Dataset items

■ ■ ■

/-! ### `clearPoison` -/

@[simp] theorem State.clearPoison_pending (s : State) (l : Nat) : (s.clearPoison l).pending = s.pending := rfl
@[simp] theorem State.clearPoison_out (s : State) (l : Nat) : (s.clearPoison l).out = s.out := rfl
@[simp] theorem State.clearPoison_life (s : State) (l : Nat) : (s.clearPoison l).life = s.life := rfl
@[simp] theorem State.clearPoison_power (s : State) (l : Nat) : (s.clearPoison l).power = s.power := rfl
@[simp] theorem State.clearPoison_od (s : State) (l : Nat) : (s.clearPoison l).od = s.od := rfl
@[simp] theorem State.clearPoison_nv (s : State) (l : Nat) : (s.clearPoison l).nv = s.nv := rfl
@[simp] theorem State.clearPoison_mem (s : State) (l : Nat) : (s.clearPoison l).mem = s.mem := rfl
@[simp] theorem State.clearPoison_poison (s : State) (l : Nat) : (s.clearPoison l).poison = removeAll s.poison [l] := rfl
@[simp] theorem State.clearPoison_written (s : State) (l : Nat) : (s.clearPoison l).written = s.written := rfl
@[simp] theorem State.clearPoison_own (s : State) (l : Nat) : (s.clearPoison l).own = s.own := rfl
@[simp] theorem State.clearPoison_fills (s : State) (l : Nat) : (s.clearPoison l).fills = s.fills := rfl
@[simp] theorem State.clearPoison_xl (s : State) (l : Nat) : (s.clearPoison l).xl = s.xl := rfl
@[simp] theorem State.clearPoison_req (s : State) (l : Nat) : (s.clearPoison l).req = s.req := rfl
@[simp] theorem State.clearPoison_home (s : State) (l : Nat) : (s.clearPoison l).home = s.home := rfl
@[simp] theorem State.clearPoison_ep (s : State) (l : Nat) : (s.clearPoison l).ep = s.ep := rfl
@[simp] theorem State.clearPoison_stn (s : State) (l : Nat) : (s.clearPoison l).stn = s.stn := rfl
@[simp] theorem State.clearPoison_sw (s : State) (l : Nat) : (s.clearPoison l).sw = s.sw := rfl
@[simp] theorem State.clearPoison_dlv (s : State) (l : Nat) : (s.clearPoison l).dlv = s.dlv := rfl
@[simp] theorem State.clearPoison_lnk (s : State) (l : Nat) : (s.clearPoison l).lnk = s.lnk := rfl
@[simp] theorem State.clearPoison_tim (s : State) (l : Nat) : (s.clearPoison l).tim = s.tim := rfl
@[simp] theorem State.clearPoison_slu (s : State) (l : Nat) : (s.clearPoison l).slu = s.slu := rfl
@[simp] theorem State.clearPoison_sec (s : State) (l : Nat) : (s.clearPoison l).sec = s.sec := rfl
@[simp] theorem State.clearPoison_mgt (s : State) (l : Nat) : (s.clearPoison l).mgt = s.mgt := rfl
@[simp] theorem State.clearPoison_shd (s : State) (l : Nat) : (s.clearPoison l).shd = s.shd := rfl
@[simp] theorem State.clearPoison_nextId (s : State) (l : Nat) : (s.clearPoison l).nextId = s.nextId := rfl
@[simp] theorem State.clearPoison_free (s : State) (l : Nat) : (s.clearPoison l).free = s.free := rfl

end Sys2Proof.Machine
end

■ ■ ■

| Your task |
Reproduce the records above line by line, without any change, up to and including the line that holds "s.power := rfl".

| Task solution |
/-! ### `clearPoison` -/

@[simp] theorem State.clearPoison_pending (s : State) (l : Nat) : (s.clearPoison l).pending = s.pending := rfl
@[simp] theorem State.clearPoison_out (s : State) (l : Nat) : (s.clearPoison l).out = s.out := rfl
@[simp] theorem State.clearPoison_life (s : State) (l : Nat) : (s.clearPoison l).life = s.life := rfl
@[simp] theorem State.clearPoison_power (s : State) (l : Nat) : (s.clearPoison l).power = s.power := rfl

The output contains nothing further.